_TASK TO CARRY OUT_: Once you have read the records, output them exactly.

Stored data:
┄┄┄┄┄┄┄┄┄┄┄┄┄┄┄┄┄┄┄┄
/-- The ALU group by FN[7:0] (R101). -/
def decodeAlu (a : At) (w : BitVec 32) : Option Instr :=
  match (w.extractLsb' 0 8).toNat with
  | 0x00 => some (.add a (opRR w))
  | 0x01 => some (.sub a (opRR w))
  | 0x02 => some (.and_ a (opRR w))
  | 0x03 => some (.or_ a (opRR w))
  | 0x04 => some (.xor_ a (opRR w))
  | 0x05 => some (.andn a (opRR w))
  | 0x08 => some (.sll a (opRR w))
  | 0x09 => some (.srl a (opRR w))
  | 0x0a => some (.sra a (opRR w))
  | 0x10 => some (.addw a (opRR w))
  | 0x11 => some (.subw a (opRR w))
  | 0x18 => some (.mul a (opRR w))
  | 0x19 => some (.mulh a (opRR w))
  | 0x1a => some (.mulhu a (opRR w))
  | 0x1c => some (.div a (opRR w))
  | 0x1d => some (.divu a (opRR w))
  | 0x1e => some (.rem a (opRR w))
  | 0x1f => some (.remu a (opRR w))
  | 0x20 => some (.min a (opRR w))
  | 0x21 => some (.max a (opRR w))
  | 0x22 => some (.minu a (opRR w))
  | 0x23 => some (.maxu a (opRR w))
  | 0x28 => some (.clz a (opRR w))
  | 0x29 => some (.ctz a (opRR w))
  | 0x2a => some (.popc a (opRR w))
  | 0x30 => some (.sel a (opRR w))
  | _ => none

/-- The predicate-logic group by OP2 (R105). -/
def decodePlog (a : At) (w : BitVec 32) : Option Instr :=
  match (w.extractLsb' 0 3).toNat with
  | 0x00 => some (.pand a (opPL w))
  | 0x01 => some (.por a (opPL w))
  | 0x02 => some (.pxor a (opPL w))
  | 0x03 => some (.pandn a (opPL w))
  | 0x04 => some (.pnot a (opPL w))
  | 0x05 => some (.pset a (opPL w))
  | 0x06 => some (.pclr a (opPL w))
  | _ => none

/-- The atomics by FN[3:0] (R107). -/
def decodeAmo (a : At) (w : BitVec 32) : Option Instr :=
  match (w.extractLsb' 0 4).toNat with
  | 0x00 => some (.amoswap a (opAmo w))
  | 0x01 => some (.amoadd a (opAmo w))
  | 0x02 => some (.amoand a (opAmo w))
  | 0x03 => some (.amoor a (opAmo w))
  | 0x04 => some (.amoxor a (opAmo w))
  | 0x05 => some (.amomin a (opAmo w))
  | 0x06 => some (.amomax a (opAmo w))
  | 0x07 => some (.amominu a (opAmo w))
  | 0x08 => some (.amomaxu a (opAmo w))
  | 0x09 => some (.amocas a (opAmo w))
  | _ => none

/-- The fences by their scope (R113). -/
def decodeFence (a : At) (w : BitVec 32) : Option Instr :=
  match (w.extractLsb' 0 3).toNat with
  | 0x00 => some (.fenceTask a (w.extractLsb' 3 23))
  | 0x01 => some (.fenceCell a (w.extractLsb' 3 23))
  | 0x02 => some (.fenceColony a (w.extractLsb' 3 23))
  | 0x03 => some (.fencePanel a (w.extractLsb' 3 23))
  | 0x04 => some (.fenceSwarm a (w.extractLsb' 3 23))
  | _ => none

/-- bp and bnp by NEG (R108). -/
def decodeBp (a : At) (w : BitVec 32) : Option Instr :=
  match (w.extractLsb' 20 1).toNat with
  | 0 => some (.bp a (opBP w))
  | _ => some (.bnp a (opBP w))

/-- tcount and twait by FN[3] (R111). -/
def decodeCnt (a : At) (w : BitVec 32) : Option Instr :=
  match (w.extractLsb' 3 1).toNat with
  | 0 => some (.tcount a (opCnt w))
  | _ => some (.twait a (opCnt w))

/-- The misc group by FN (R114). -/
def decodeMisc (a : At) (w : BitVec 32) : Option Instr :=
  match (w.extractLsb' 0 8).toNat with
  | 0x01 => some (.yield a (opMS w))
  | 0x02 => some (.stop a (opMS w))
  | 0x03 => some (.tid a (opMS w))
  | 0x04 => some (.rdp a (opMS w))
  | 0x05 => some (.wrp a (opMS w))
  | 0x06 => some (.swtrap a (opMS w))
  | _ => none

/-- wgo by the operation that its register names (R326); the gen-reserved ones go to a row that answers BAD_OP (log 28). -/
def decodeWgo (a : At) (w : BitVec 32) (op : Nat) : Option Instr :=
  match op with
  | 0x00 => some (.wgoBarrier a (opRRf w))
  | 0x01 => some (.wgoAnd a (opRRf w))
  | 0x02 => some (.wgoOr a (opRRf w))
  | 0x03 => some (.wgoXor a (opRRf w))
  | 0x04 => some (.wgoAdd a (opRRf w))
  | 0x05 => some (.wgoMaxu a (opRRf w))
  | 0x06 => some (.wgoMinu a (opRRf w))
  | 0x07 => some (.wgoMax a (opRRf w))
  | 0x08 => some (.wgoMin a (opRRf w))
  | 0x09 => some (.wgoQuery a (opRRf w))
  | 0x0a => some (.wgoDigest a (opRRf w))
  | 0x0b => some (.wgoCommit a (opRRf w))
  | 0x0c => some (.wgoAbortStage a (opRRf w))
  | 0x0d => some (.wgoAbort a (opRRf w))
  | _ => some (.wgoBarrier a (opRRf w))

/-- The instruction a worker word is, for a task whose registers read x; none for a word that R100 makes ILLEGAL by its opcode or its
operation code. The fields that a defined instruction must leave zero are checked where it executes. -/
def decodeWorker (x : Reg → W64) (a : At) (w : BitVec 32) : Option Instr :=
  match (w.extractLsb' 26 6).toNat with
  | 0x01 => decodeAlu a w
  | 0x02 => some (.addi a (opRI w))
  | 0x03 => some (.andi a (opRI w))
  | 0x04 => some (.ori a (opRI w))
  | 0x05 => some (.xori a (opRI w))
  | 0x06 => some (.shi a (opRI w))
  | 0x07 => some (.movi a (opLI w))
  | 0x08 => some (.shori a (opRI w))
  | 0x09 => some (.bfx a (opRI w))
  | 0x0a => some (.bfi a (opRI w))
  | 0x0b => some (.cmp a (opPC w))
  | 0x0c => some (.cmpi a (opPI w))
  | 0x0d => decodePlog a w
  | 0x0e => some (.lw a (opRI w))
  | 0x0f => some (.lwu a (opRI w))
  | 0x10 => some (.ld a (opRI w))
  | 0x11 => some (.sw a (opST w))
  | 0x12 => some (.sd a (opST w))
  | 0x13 => decodeAmo a w
  | 0x14 => decodeFence a w
  | 0x15 => some (.beq a (opBR w))
  | 0x16 => some (.bne a (opBR w))
  | 0x17 => some (.blt a (opBR w))
  | 0x18 => some (.bge a (opBR w))
  | 0x19 => some (.bltu a (opBR w))
  | 0x1a => some (.bgeu a (opBR w))
  | 0x1b => decodeBp a w
  | 0x1c => some (.jal a (opLI w))
  | 0x1d => some (.jalr a (opRI w))
  | 0x1e => some (.tq a (opRRf w))
  | 0x1f => decodeCnt a w
  | 0x20 => some (.waitw a (opRRf w))
  | 0x21 => decodeMisc a w
  | 0x22 => some (.rdreg a (opRI w))
  | 0x23 => some (.wrreg a (opRI w))
  | 0x24 => decodeWgo a w (((x (opRRf w).rs1).extractLsb' 26 4).toNat)
  | 0x30 => some (.cread a (opRRf w))
  | 0x31 => some (.cwrite a (opRRf w))
  | 0x32 => some (.csend a (opRRf w))
  | 0x33 => some (.crecv a (opRRf w))
  | 0x34 => some (.prd a (opRI w))
  | 0x35 => some (.pwr a (opRI w))
  | 0x36 => some (.tret a (w.extractLsb' 0 26))
  | _ => none

end Sys2Proof
end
┄┄┄┄┄┄┄┄┄┄┄┄┄┄┄┄┄┄┄┄
_PROBLEM SOLUTION_:
/-- The ALU group by FN[7:0] (R101). -/
def decodeAlu (a : At) (w : BitVec 32) : Option Instr :=
  match (w.extractLsb' 0 8).toNat with
  | 0x00 => some (.add a (opRR w))
  | 0x01 => some (.sub a (opRR w))
  | 0x02 => some (.and_ a (opRR w))
  | 0x03 => some (.or_ a (opRR w))
  | 0x04 => some (.xor_ a (opRR w))
  | 0x05 => some (.andn a (opRR w))
  | 0x08 => some (.sll a (opRR w))
  | 0x09 => some (.srl a (opRR w))
  | 0x0a => some (.sra a (opRR w))
  | 0x10 => some (.addw a (opRR w))
  | 0x11 => some (.subw a (opRR w))
  | 0x18 => some (.mul a (opRR w))
  | 0x19 => some (.mulh a (opRR w))
  | 0x1a => some (.mulhu a (opRR w))
  | 0x1c => some (.div a (opRR w))
  | 0x1d => some (.divu a (opRR w))
  | 0x1e => some (.rem a (opRR w))
  | 0x1f => some (.remu a (opRR w))
  | 0x20 => some (.min a (opRR w))
  | 0x21 => some (.max a (opRR w))
  | 0x22 => some (.minu a (opRR w))
  | 0x23 => some (.maxu a (opRR w))
  | 0x28 => some (.clz a (opRR w))
  | 0x29 => some (.ctz a (opRR w))
  | 0x2a => some (.popc a (opRR w))
  | 0x30 => some (.sel a (opRR w))
  | _ => none

/-- The predicate-logic group by OP2 (R105). -/
def decodePlog (a : At) (w : BitVec 32) : Option Instr :=
  match (w.extractLsb' 0 3).toNat with
  | 0x00 => some (.pand a (opPL w))
  | 0x01 => some (.por a (opPL w))
  | 0x02 => some (.pxor a (opPL w))
  | 0x03 => some (.pandn a (opPL w))
  | 0x04 => some (.pnot a (opPL w))
  | 0x05 => some (.pset a (opPL w))
  | 0x06 => some (.pclr a (opPL w))
  | _ => none

/-- The atomics by FN[3:0] (R107). -/
def decodeAmo (a : At) (w : BitVec 32) : Option Instr :=
  match (w.extractLsb' 0 4).toNat with
  | 0x00 => some (.amoswap a (opAmo w))
  | 0x01 => some (.amoadd a (opAmo w))
  | 0x02 => some (.amoand a (opAmo w))
  | 0x03 => some (.amoor a (opAmo w))
  | 0x04 => some (.amoxor a (opAmo w))
  | 0x05 => some (.amomin a (opAmo w))
  | 0x06 => some (.amomax a (opAmo w))
  | 0x07 => some (.amominu a (opAmo w))
  | 0x08 => some (.amomaxu a (opAmo w))
  | 0x09 => some (.amocas a (opAmo w))
  | _ => none

/-- The fences by their scope (R113). -/
def decodeFence (a : At) (w : BitVec 32) : Option Instr :=
  match (w.extractLsb' 0 3).toNat with
  | 0x00 => some (.fenceTask a (w.extractLsb' 3 23))
  | 0x01 => some (.fenceCell a (w.extractLsb' 3 23))
  | 0x02 => some (.fenceColony a (w.extractLsb' 3 23))
  | 0x03 => some (.fencePanel a (w.extractLsb' 3 23))
  | 0x04 => some (.fenceSwarm a (w.extractLsb' 3 23))
  | _ => none

/-- bp and bnp by NEG (R108). -/
def decodeBp (a : At) (w : BitVec 32) : Option Instr :=
  match (w.extractLsb' 20 1).toNat with
  | 0 => some (.bp a (opBP w))
  | _ => some (.bnp a (opBP w))

/-- tcount and twait by FN[3] (R111). -/
def decodeCnt (a : At) (w : BitVec 32) : Option Instr :=
  match (w.extractLsb' 3 1).toNat with
  | 0 => some (.tcount a (opCnt w))
  | _ => some (.twait a (opCnt w))

/-- The misc group by FN (R114). -/
def decodeMisc (a : At) (w : BitVec 32) : Option Instr :=
  match (w.extractLsb' 0 8).toNat with
  | 0x01 => some (.yield a (opMS w))
  | 0x02 => some (.stop a (opMS w))
  | 0x03 => some (.tid a (opMS w))
  | 0x04 => some (.rdp a (opMS w))
  | 0x05 => some (.wrp a (opMS w))
  | 0x06 => some (.swtrap a (opMS w))
  | _ => none

/-- wgo by the operation that its register names (R326); the gen-reserved ones go to a row that answers BAD_OP (log 28). -/
def decodeWgo (a : At) (w : BitVec 32) (op : Nat) : Option Instr :=
  match op with
  | 0x00 => some (.wgoBarrier a (opRRf w))
  | 0x01 => some (.wgoAnd a (opRRf w))
  | 0x02 => some (.wgoOr a (opRRf w))
  | 0x03 => some (.wgoXor a (opRRf w))
  | 0x04 => some (.wgoAdd a (opRRf w))
  | 0x05 => some (.wgoMaxu a (opRRf w))
  | 0x06 => some (.wgoMinu a (opRRf w))
  | 0x07 => some (.wgoMax a (opRRf w))
  | 0x08 => some (.wgoMin a (opRRf w))
  | 0x09 => some (.wgoQuery a (opRRf w))
  | 0x0a => some (.wgoDigest a (opRRf w))
  | 0x0b => some (.wgoCommit a (opRRf w))
  | 0x0c => some (.wgoAbortStage a (opRRf w))
  | 0x0d => some (.wgoAbort a (opRRf w))
  | _ => some (.wgoBarrier a (opRRf w))

/-- The instruction a worker word is, for a task whose registers read x; none for a word that R100 makes ILLEGAL by its opcode or its
operation code. The fields that a defined instruction must leave zero are checked where it executes. -/
def decodeWorker (x : Reg → W64) (a : At) (w : BitVec 32) : Option Instr :=
  match (w.extractLsb' 26 6).toNat with
  | 0x01 => decodeAlu a w
  | 0x02 => some (.addi a (opRI w))
  | 0x03 => some (.andi a (opRI w))
  | 0x04 => some (.ori a (opRI w))
  | 0x05 => some (.xori a (opRI w))
  | 0x06 => some (.shi a (opRI w))
  | 0x07 => some (.movi a (opLI w))
  | 0x08 => some (.shori a (opRI w))
  | 0x09 => some (.bfx a (opRI w))
  | 0x0a => some (.bfi a (opRI w))
  | 0x0b => some (.cmp a (opPC w))
  | 0x0c => some (.cmpi a (opPI w))
  | 0x0d => decodePlog a w
  | 0x0e => some (.lw a (opRI w))
  | 0x0f => some (.lwu a (opRI w))
  | 0x10 => some (.ld a (opRI w))
  | 0x11 => some (.sw a (opST w))
  | 0x12 => some (.sd a (opST w))
  | 0x13 => decodeAmo a w
  | 0x14 => decodeFence a w
  | 0x15 => some (.beq a (opBR w))
  | 0x16 => some (.bne a (opBR w))
  | 0x17 => some (.blt a (opBR w))
  | 0x18 => some (.bge a (opBR w))
  | 0x19 => some (.bltu a (opBR w))
  | 0x1a => some (.bgeu a (opBR w))
  | 0x1b => decodeBp a w
  | 0x1c => some (.jal a (opLI w))
  | 0x1d => some (.jalr a (opRI w))
  | 0x1e => some (.tq a (opRRf w))
  | 0x1f => decodeCnt a w
  | 0x20 => some (.waitw a (opRRf w))
  | 0x21 => decodeMisc a w
  | 0x22 => some (.rdreg a (opRI w))
  | 0x23 => some (.wrreg a (opRI w))
  | 0x24 => decodeWgo a w (((x (opRRf w).rs1).extractLsb' 26 4).toNat)
  | 0x30 => some (.cread a (opRRf w))
  | 0x31 => some (.cwrite a (opRRf w))
  | 0x32 => some (.csend a (opRRf w))
  | 0x33 => some (.crecv a (opRRf w))
  | 0x34 => some (.prd a (opRI w))
  | 0x35 => some (.pwr a (opRI w))
  | 0x36 => some (.tret a (w.extractLsb' 0 26))
  | _ => none

end Sys2Proof
end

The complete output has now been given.